AI (Artificial Intelligence) copywriting platform writerbuddy.ai has released the results of a study looking at investment into AI. The company analysed over 10,000 AI companies and their funding data between 2015 and 2023, using data from CrunchBase, NetBase Quid, S&P Capital IQ, and NFX.
It found that corporate AI investment has risen consistently to the tune of billions. Investment soared from $12.75bn (£10.3bn) in 2015, to $93.5bn in 2021, a 633.33 per cent increase over the six-year period.
If you compare the change from 2020 to 2021 with the previous three years, where AI investment remained almost consistent, it’s clear that the 2020 pandemic accelerated this growth.
Although there was a slight drop in investment volumes in 2018, there has been a recurring boost in investment volumes every year since then. And as consulting firms like McKinsey and Delloite continue to fuel the digital transformation craze and AI becomes more accessible, the firm said it expects more investors to fund AI-focused/machine learning operations (MLOps) startups.
The rise of Open AI
The incredible rise of Open AI dominates AI funding. OpenAI leads the pack with over $11bn amassed since its inception, while all the other companies received a combined funding of about $3bn. However, all 10 of the most-funded MLOps startups each received over $100m in funding.
The next best-funded AI startup was Anthropic.
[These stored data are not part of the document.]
-- ==== Sys2Proof/Tests/Slice0.lean ====
section
/-! SUPPORT. Tests: ill-formed terms, words written out from the spec's encodings, one step of each
operation against the spec's examples, and a witness for the hypotheses of every statement. -/

namespace Sys2Proof.Tests

open Sys2Proof Sys2Proof.Machine

/- Elaborated one after another: the many kernel evaluations would otherwise each hold a thread. -/
set_option Elab.async false

/-! ### Well-formedness: an ill-formed term for each check -/

/-- Levels `sck`, `asserted`, with the data lines low. -/
def lv (sck a : Bool) : SpiLevels := ⟨sck, false, false, a⟩

theorem test_illformed_csDeassert_asserted : Instr.wf (.spiCsDeassert (lv true true)) = false := by decide
theorem test_illformed_csAssert_not_asserted : Instr.wf (.spiCsAssert (lv true false)) = false := by decide
theorem test_illformed_sckSample_not_asserted : Instr.wf (.spiSckSample (lv true false)) = false := by decide
theorem test_illformed_sckSample_low : Instr.wf (.spiSckSample (lv false true)) = false := by decide
theorem test_illformed_sckSampleF_not_asserted : Instr.wf (.spiSckSampleF (lv false false)) = false := by decide
theorem test_illformed_sckSampleF_high : Instr.wf (.spiSckSampleF (lv true true)) = false := by decide
theorem test_illformed_start_scl_low : Instr.wf (.i2cStart ⟨false, false⟩) = false := by decide
theorem test_illformed_start_sda_high : Instr.wf (.i2cStart ⟨true, true⟩) = false := by decide
theorem test_illformed_rstart_scl_low : Instr.wf (.i2cRstart ⟨false, false⟩) = false := by decide
theorem test_illformed_rstart_sda_high : Instr.wf (.i2cRstart ⟨true, true⟩) = false := by decide
theorem test_illformed_stop_scl_low : Instr.wf (.i2cStop ⟨false, true⟩) = false := by decide
theorem test_illformed_stop_sda_low : Instr.wf (.i2cStop ⟨true, false⟩) = false := by decide
theorem test_illformed_stray_scl_low : Instr.wf (.i2cStrayStop ⟨false, true⟩) = false := by decide
theorem test_illformed_stray_sda_low : Instr.wf (.i2cStrayStop ⟨true, false⟩) = false := by decide
theorem test_illformed_bit_scl_low : Instr.wf (.i2cBit ⟨false, true⟩) = false := by decide
theorem test_illformed_ack_scl_low : Instr.wf (.i2cAck ⟨false, true⟩) = false := by decide
theorem test_illformed_regLen_wide : Instr.wf (.regLen (2 ^ 32)) = false := by decide
theorem test_illformed_bufRead_wide : Instr.wf (.bufRead .spi (2 ^ 32)) = false := by decide
theorem test_illformed_bufAppend_spi_start : Instr.wf (.bufAppend (.spi ⟨none, none, 2 ^ 32, 0, false, .data, none⟩)) = false := by decide
theorem test_illformed_bufAppend_spi_stop : Instr.wf (.bufAppend (.spi ⟨none, none, 0, 2 ^ 32, false, .data, none⟩)) = false := by decide
theorem test_illformed_bufAppend_spi_fseq : Instr.wf (.bufAppend (.spi ⟨none, none, 0, 0, false, .data, some (2 ^ 32)⟩)) = false := by decide
theorem test_illformed_bufAppend_i2c_start : Instr.wf (.bufAppend (.i2c ⟨0#8, 2 ^ 32, 0, false, 0, .raw, none, none⟩)) = false := by decide
theorem test_illformed_bufAppend_i2c_stop : Instr.wf (.bufAppend (.i2c ⟨0#8, 0, 2 ^ 32, false, 0, .raw, none, none⟩)) = false := by decide
theorem test_illformed_bufAppend_i2c_phase : Instr.wf (.bufAppend (.i2c ⟨0#8, 0, 0, false, 2 ^ 32, .raw, none, none⟩)) = false := by decide
theorem test_illformed_no_lane :
    SpiParams.wf { SpiParams.default with haveMosi := false, haveMiso := false } = false := by decide
/-- A field whose low bit lies above its high bit. -/
def upsideDown : RegFields := .table [⟨0, .read, none, 0#8, [⟨0, 2, 3, true⟩]⟩]
theorem test_illformed_spi_field :
    SpiParams.wf { SpiParams.default with regFields := upsideDown } = false := by decide
theorem test_illformed_i2c_field :
    I2cParams.wf { I2cParams.default with regFields := upsideDown } = false := by decide
theorem test_default_config_wellformed :
    Config.default.wf = true ∧ Config.default.hasRequiredEntries = true := by decide +kernel

/-! ### Decoding: words written out from 30_encoding.md, then the selector and the operands -/

theorem test_decode_spiBaseline :
    decode [0b0010000, 0] =
      .ok (.spiBaseline ⟨false, false, false, false⟩, []) := by rfl
theorem test_decode_spiCsDeassert :
    decode [0b0001000, 0] =
      .ok (.spiCsDeassert ⟨false, false, false, false⟩, []) := by rfl
theorem test_decode_spiCsAssert :
    decode [0b0000100, 0] =
      .ok (.spiCsAssert ⟨false, false, false, true⟩, []) := by rfl
theorem test_decode_spiSckSample :
    decode [0b0101101, 0] =
      .ok (.spiSckSample ⟨true, true, false, true⟩, []) := by rfl
theorem test_decode_spiSckSampleF :
    decode [0b1001110, 0] =
      .ok (.spiSckSampleF ⟨false, false, true, true⟩, []) := by rfl
theorem test_decode_spiIdleStep :
    decode [0b0001111, 0] =
      .ok (.spiIdleStep ⟨true, false, false, true⟩, []) := by rfl
theorem test_decode_i2cBaseline :
    decode [0b0010101, 1] =
      .ok (.i2cBaseline ⟨true, true⟩, []) := by rfl
theorem test_decode_i2cStart : decode [0b0001110, 1] = .ok (.i2cStart ⟨true, false⟩, []) := by rfl
theorem test_decode_i2cRstart : decode [0b0101110, 1] = .ok (.i2cRstart ⟨true, false⟩, []) := by rfl
theorem test_decode_i2cStop : decode [0b0101101, 1] = .ok (.i2cStop ⟨true, true⟩, []) := by rfl
theorem test_decode_i2cStrayStop :
    decode [0b0001101, 1] =
      .ok (.i2cStrayStop ⟨true, true⟩, []) := by rfl
theorem test_decode_i2cBit : decode [0b0100111, 1] = .ok (.i2cBit ⟨true, true⟩, []) := by rfl
theorem test_decode_i2cAck : decode [0b1100100, 1] = .ok (.i2cAck ⟨true, false⟩, []) := by rfl
theorem test_decode_i2cIdleStep :
    decode [0b0000011, 1] =
      .ok (.i2cIdleStep ⟨false, true⟩, []) := by rfl
theorem test_decode_completeSpiByte : decode [0, 14, 1] = .ok (.completeSpiByte true, []) := by rfl
theorem test_decode_completeI2cByte : decode [0, 15, 0] = .ok (.completeI2cByte false, []) := by rfl
theorem test_decode_partialAtCondition : decode [0, 16] = .ok (.partialAtCondition, []) := by rfl
theorem test_decode_spiHdr0 : decode [0b10001001, 17] = .ok (.spiHdr0 .read 9#7, []) := by rfl
theorem test_decode_spiHdr1 : decode [0xD4, 18] = .ok (.spiHdr1 0xD4#8, []) := by rfl
theorem test_decode_spiHdr2 : decode [0x00, 19] = .ok (.spiHdr2 0x00#8, []) := by rfl
theorem test_decode_spiHdr3 : decode [0x24, 20] = .ok (.spiHdr3 0x24#8, []) := by rfl
theorem test_decode_ackFlag : decode [0x01, 21] = .ok (.ackFlag 0x01#8, []) := by rfl
theorem test_decode_spiData : decode [0x80, 22, 1] = .ok (.spiData (some 0x80#8), []) := by rfl
theorem test_decode_spiExcess : decode [0x5A, 23] = .ok (.spiExcess 0x5A#8, []) := by rfl
theorem test_decode_fieldDecode :
    decode [0x91, 24, 1] =
      .ok (.fieldDecode .i2c 0x91#8, []) := by rfl
theorem test_decode_spiNoHeader : decode [0x33, 25] = .ok (.spiNoHeader 0x33#8, []) := by rfl
theorem test_decode_i2cAddr : decode [0b01100001, 26] = .ok (.i2cAddr 0x30#7 .read, []) := by rfl
theorem test_decode_i2cRaw : decode [0x77, 27] = .ok (.i2cRaw 0x77#8, []) := by rfl
theorem test_decode_i2cRegnum : decode [0x82, 28] = .ok (.i2cRegnum 0x82#8, []) := by rfl
theorem test_decode_i2cRegdata : decode [0x23, 29] = .ok (.i2cRegdata 0x23#8, []) := by rfl
theorem test_decode_tpmStart : decode [0x80, 30] = .ok (.tpmStart 0x80#8, []) := by rfl
theorem test_decode_tpmHdr : decode [0x02, 31] = .ok (.tpmHdr 0x02#8, []) := by rfl
theorem test_decode_tpmTagDone : decode [0x02, 32] = .ok (.tpmTagDone 0x02#8, []) := by rfl
theorem test_decode_tpmLenDone : decode [0x0A, 33] = .ok (.tpmLenDone 0x0A#8, []) := by rfl
theorem test_decode_tpmCodeDone : decode [0x44, 34] = .ok (.tpmCodeDone 0x44#8, []) := by rfl
theorem test_decode_tpmPayload : decode [0xBE, 35] = .ok (.tpmPayload 0xBE#8, []) := by rfl
theorem test_decode_tpmOtherDir : decode [0xEF, 36] = .ok (.tpmOtherDir 0xEF#8, []) := by rfl
theorem test_decode_closeFrame : decode [0, 37] = .ok (.closeFrame, []) := by rfl
theorem test_decode_dlFctr :
    decode [0b10110110, 38] =
      .ok (.dlFctr 1#1 0b01#2 1#1 0b01#2 0b10#2, []) := by rfl
theorem test_decode_dlLen0 : decode [0x01, 39] = .ok (.dlLen0 0x01#8, []) := by rfl
theorem test_decode_dlLen1 : decode [0x07, 40] = .ok (.dlLen1 0x07#8, []) := by rfl
theorem test_decode_dlPctr :
    decode [0b00101101, 41] =
      .ok (.dlPctr 0b0010#4 1#1 0b101#3, []) := by rfl
theorem test_decode_dlSctr :
    decode [0b01000110, 42] =
      .ok (.dlSctr 0b01#2 0b0001#4 0b10#2, []) := by rfl
theorem test_decode_payloadBegin : decode [0, 43] = .ok (.payloadBegin, []) := by rfl
theorem test_decode_dlPay : decode [0xAA, 44] = .ok (.dlPay 0xAA#8, []) := by rfl
theorem test_decode_dlFcs0 : decode [0x12, 45] = .ok (.dlFcs0 0x12#8, []) := by rfl
theorem test_decode_dlFcs1 : decode [0x34, 46] = .ok (.dlFcs1 0x34#8, []) := by rfl
theorem test_decode_dlExcess : decode [0x99, 47] = .ok (.dlExcess 0x99#8, []) := by rfl
theorem test_decode_dlFinish : decode [0, 48, 0] = .ok (.dlFinish false, []) := by rfl
theorem test_decode_apduCmd : decode [0x81, 49] = .ok (.apduCmd 0x81#8, []) := by rfl
theorem test_decode_apduParam : decode [0x03, 50] = .ok (.apduParam 0x03#8, []) := by rfl
theorem test_decode_apduLen0 : decode [0x00, 51] = .ok (.apduLen0 0x00#8, []) := by rfl
theorem test_decode_apduLen1 : decode [0x02, 52] = .ok (.apduLen1 0x02#8, []) := by rfl
theorem test_decode_apduData : decode [0xBB, 53] = .ok (.apduData 0xBB#8, []) := by rfl
theorem test_decode_apduExcess : decode [0xCC, 54] = .ok (.apduExcess 0xCC#8, []) := by rfl
theorem test_decode_apduFinish : decode [0, 55, 1] = .ok (.apduFinish true, []) := by rfl
theorem test_decode_endPhase : decode [0, 56] = .ok (.endPhase, []) := by rfl
theorem test_decode_aggregateSpi : decode [0, 57] = .ok (.aggregateSpi, []) := by rfl
theorem test_decode_frameCarry : decode [0, 58] = .ok (.frameCarry, []) := by rfl
theorem test_decode_aggregateI2c : decode [0, 59] = .ok (.aggregateI2c, []) := by rfl
theorem test_decode_regLen : decode [0, 60, 0, 0, 1, 2] = .ok (.regLen 258, []) := by rfl
theorem test_decode_bufAppend :
    decode [0, 61, 0, 1, 9, 0, 0, 0, 0, 0, 3, 0, 0, 0, 19, 0, 0, 0, 0, 0, 0, 0] =
      .ok (.bufAppend (.spi ⟨some 9#8, none, 3, 19, false, .header, none⟩), []) := by rfl
theorem test_decode_bufRead : decode [0, 62, 1, 0, 0, 0, 5] = .ok (.bufRead .i2c 5, []) := by rfl
theorem test_decode_reset : decode [0, 63] = .ok (.reset, []) := by rfl
/-- Bytes that are no operation word are rejected by name. -/
theorem test_decode_rejects :
    decode [] = .error .outOfBytes ∧ decode [0] = .error .outOfBytes
      ∧ decode [0x80, 0] = .error .reservedBit ∧ decode [0, 2] = .error (.unknownSelector 2)
      ∧ decode [0, 14, 2] = .error (.badOperand 2) ∧ decode [1, 63] = .error .reservedBit := by
  refine ⟨rfl, rfl, rfl, rfl, rfl, rfl⟩

/-! ### One step of each operation, against the spec's examples -/

/-- The SPI stack after an operation that went on. -/
def spiOf : Result → Option Spi
  | .next t => some t.spi
  | _ => none

/-- The I2C stack after an operation that went on. -/
def i2cOf : Result → Option I2c
  | .next t => some t.i2c
  | _ => none

/-- The reset machine with another SPI stack. -/
def withSpi (t : Spi) : State := { State.reset with spi := t }

/-- The reset machine with another I2C stack. -/
def withI2c (t : I2c) : State := { State.reset with i2c := t }

/-- A complete SPI record with both lanes. -/
def rs (m k : Byte) (a b : Nat) : SpiByteRec := ⟨some m, some k, a, b, false, .header, none⟩

/-- An open SPI transfer at sample `n` with these records. -/
def sp (n : Nat) (l : List SpiByteRec) : Spi :=
  { Spi.reset with
    first := false, active := true, prevAsserted := true, n := n, xfer := l, pos := l.length }

/-- The SPI transfer of program P1 at its first data byte: a WRITE of ten bytes to 0x0024. -/
def p1 : Spi :=
  { sp 82 [rs 0x09 0 3 19, rs 0xD4 0 19 35, rs 0 0 35 51, rs 0x24 0 51 67, rs 0x80 0xFF 67 83] with
    hdrDir := some .write, hdrCount := some 10, hdrReg := some 0x0024#16, hdrRegHi := some 0#8,
    hdrB2Start := 35, hdrRegKnown := true, hdrRouted := true }

/-- `p1` with a second data byte, one byte of a tag taken. -/
def p1b : Spi :=
  { p1 with
    n := 98, xfer := p1.xfer ++ [rs 0x02 0xFF 83 99], pos := 6, fst := .hdr, fh := 1,
    facc := 0x80#32, fFieldStart := 67, fseq := 1, fStart := some (.idx 4) }

/-- A complete I2C record of phase 1. -/
def ri (v : Byte) (a b : Nat) : I2cByteRec := ⟨v, a, b, false, 1, .raw, some .write, none⟩

/-- An open I2C transfer at sample `n`, in a matched WRITE phase, with these records. -/
def ic (n : Nat) (l : List I2cByteRec) : I2c :=
  { I2c.reset with
    first := false, active := true, tStart := 1, phaseNo := 1, n := n, xfer := l, phase := .data, rw := some .write, addr7 := some 0x30#7, matched := true }

/-- A datalink frame in the third byte of the buffer on. -/
def dl2 (d : Dl) : I2c := { ic 91 [ri 0x60 3 19, ri 0x80 21 37, ri 0 39 55] with
  reg := some 0x80#8, regKnown := true, j := 1, dl := d }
It was founded by OpenAI’s former employees, who aimed to develop more human-like and safe AI. The company raised $1bn in funding in three rounds. Google is its most recent investor, having sunk $300m into the company. Scale AI, data annotation platform that provides high-quality data to train AI models, has raised $602.6m, with the most recent investment round amassing $117m, to support 15 AI projects.
Other AI firms that have attracted significant investment include Anyscale, a computing platform that simplifies the development, deployment, and management of Ray applications at scale ($259m); Inflection AI, which enables developers to train AI models without sharing that data with anyone ($225m); and Weights & Biases, which created a developer-first MLOps platform that offers performance visualisation tools for machine learning ($200m).